Russell made his final stop on lap 36, Antonelli a lap later, handing the lead to Hamilton — who still had one stop to make and appeared to face the task of managing his deficit to the advancing Mercedes before pitting and chasing them down in the closing stages. Then Fernando Alonso’s Aston Martin broke down at Turn Nine on lap 40, bringing out a virtual safety car. Under VSC conditions, a pit stop costs significantly less time than under racing speed. Hamilton had a 14-second lead — enough margin to stop and emerge still in front, on tyres eight laps fresher than his rivals. From that moment, the race was his.
The irony was not lost on anyone in the paddock.

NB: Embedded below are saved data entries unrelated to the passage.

structure Link where
  state : LinkState
  holdDown : Bool
  locked : Bool
  neighbour : Nat
  /-- present generation for sending and for receiving -/
  genTx : Nat
  genRx : Nat
  /-- R290: an older receive generation still kept, and a rekey this end began -/
  oldRx : Bool
  initiated : Bool
  replied : Bool
  lctrTx : Nat
  /-- one above the last counter accepted under the present receive key, and under the older one -/
  lctrRx : Nat
  lctrOld : Nat
  /-- R288, R290: the link key slots: for sending, for receiving, the older one for receiving, and the next one for sending
  until it is in use -/
  txKey : List Byte
  rxKey : List Byte
  oldKey : List Byte
  nextKey : List Byte
  /-- R367: the wrapped loads that last filled a slot for sending and one for receiving -/
  txWrapped : List Byte
  rxWrapped : List Byte
  /-- R289: when the frames discarded in the last 1 ms arrived, in control-clock cycles (R277) -/
  discards : List Nat
  /-- handshake of R287: own and peer's phase-1 payload -/
  ownHello : List Byte
  peerHello : List Byte
  /-- credit held at the far end, in KiB: what is reserved for each level, and what the levels share (R302); and credit owed to
  it by level -/
  credit : List Nat
  shared : Nat
  owed : List Nat
  /-- R410: no spare lane path is left -/
  broken : Bool
  gated : Bool
  deriving DecidableEq, Repr

/-- A sent frame that is not yet acknowledged (R293), and the link it was last sent on. -/
structure SentFrame where
  seq : Nat
  frame : Frame
  link : Option Nat
  deriving DecidableEq, Repr

structure Flow where
  /-- it holds one of the 4,096 entries of the flow table -/
  entry : Bool
  /-- R295: this end has sent a CLOSE and given its entry up; a frame of the flow shows that the peer ignored it -/
  closing : Bool
  /-- R295: control-clock cycles for which the flow has been idle -/
  idleFor : Nat
  opened : Bool
  epoch : Nat
  /-- R291: the peer's epoch that did not stand when OPENs crossed -/
  crossed : Option Nat
  nextSeq : Nat
  acked : Nat
  retx : List SentFrame
  /-- requests that wait for the flow to open or for its window -/
  held : List Frame
  spray : Bool
  cum : Nat
  bitmap : List Nat
  /-- seqs above the watermark that count as performed (R297), and the watermark -/
  performed : List Nat
  landed : Nat
  /-- failures told by a RESP: seq of the request and seq of the RESP (R297) -/
  failed : List (Nat × Nat)
  peerLanded : Nat
  sinceAck : Nat
  dup : Nat
  winErr : Nat
  deriving DecidableEq, Repr

/-- What a remote transaction was for (R299). `record`: the completion record of a queue's index (R73). -/
inductive TxnKind
  /-- line `va` of the instruction of the channel is written -/
  | write (va : Nat)
  | read (va len : Nat)
  | atomic
  | wait
  | record (q idx : Nat)
  deriving DecidableEq, Repr

/-- An open remote transaction (R301). -/
structure Txn where
  id : Nat
  peer : Nat
  seq : Nat
  chan : Nat
  kind : TxnKind
  addr : Nat
  /-- the lines of its frame (R299) -/
  lines : Nat
  deriving DecidableEq, Repr

/-- An accepted frame that is not yet performed. -/
structure RxFrame where
  link : Nat
  frame : Frame
  deriving DecidableEq, Repr

/-- A data frame that waits for credit at the sender of a link: the link it came in on (`Config.ownLink` for the chip's
own) and the one that R282 chose for it. -/
structure FwdFrame where
  link : Nat
  out : Nat
  frame : Frame
  deriving DecidableEq, Repr

structure Swarm where
  routes : Tab Route
  links : Tab Link
  flows : Tab Flow
  txns : List Txn
  nextTxn : Nat
  epoch : Nat
  rx : List RxFrame
  /-- frames that wait for credit at the link senders, in arrival order -/
  fwd : List FwdFrame
  /-- R326: by link × 4 + level, the link of origin that its sender served last -/
  turns : Tab Nat
  /-- frames discarded and counted (R283, R285, R292) -/
  discarded : Nat
  responsesLost : Nat
  deriving DecidableEq, Repr

/-! ## Regulator -/

structure Label where
  hive : Nat
  guar : Nat
  ceil : Nat
  prio : Nat
  win : Nat
  missEv : Bool
  stat : Bool
  irqMax : Nat
  /-- the setting that the next boundary applies -/
  pendingSet : Option LabelSetting
  meter : Nat
  /-- R334: charging stops at the next boundary, and has stopped -/
  stopping : Bool
  stopped : Bool
  /-- the cap level applied at the last boundary -/
  cap : Nat
  wseq : Nat
  linesPrio : Nat
  linesBulk : Nat
  linesScav : Nat
  held : Nat
  misses : Nat
  irqHeld : Nat
  sat : Bool
  deriving DecidableEq, Repr

structure Regulator where
  labels : Tab Label
  /-- R325: the local copies of the meters, refreshed at least every 128 control-clock cycles -/
  copies : Tab Nat
  deriving DecidableEq, Repr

Hamilton’s win was Ferrari’s first in Spain since 2013 — delivered that day by Alonso, the very man whose retirement ten years later had gifted Hamilton the victory through the VSC. And the post-race interviews were conducted by Nico Rosberg, Hamilton’s former Mercedes team-mate — exactly ten years since the pair collided on the first lap of this same race while fighting for the title.
Antonelli’s First Retirement — and Russell’s Mixed Emotions
For Antonelli, Barcelona brought the first significant misfortune of a season that has otherwise been almost flawlessly executed. Running in second place and having just passed Russell into Turn One with five laps to go, the 19-year-old’s Mercedes ground to a halt between Turns Five and Six with an electrical shutdown. It was his first retirement of 2026 and it cost him what would almost certainly have been second place — and potentially a fight with Hamilton for the win in the closing laps had the VSC not intervened.
Russell’s afternoon was a study in mixed emotions. He drove an excellent race, held off Antonelli’s pressure for much of the second half and looked set for his second win of the season before the VSC vaulted Hamilton ahead. He then faced fresh pressure from Antonelli in the closing laps before the Italian’s retirement handed him second place. It was a competitive weekend Russell badly needed after back-to-back pointless finishes, but the nature of how it unfolded — winning on pace only for strategy and luck to intervene — will leave him with complicated feelings heading into the Austrian break.
Ferrari Joy, Ferrari Pain
While Hamilton celebrated Ferrari’s first Spanish victory in over a decade, team-mate Charles Leclerc endured a very different afternoon. Running in sixth place, Leclerc’s Ferrari lost its power steering at almost exactly the same moment Antonelli stopped — a cruel coincidence that ended his race and left the Monégasque driver reflecting on another lost opportunity. Ferrari’s pace was clearly strong enough to challenge for the podium on merit, but reliability let them down on both sides of the garage on the same afternoon.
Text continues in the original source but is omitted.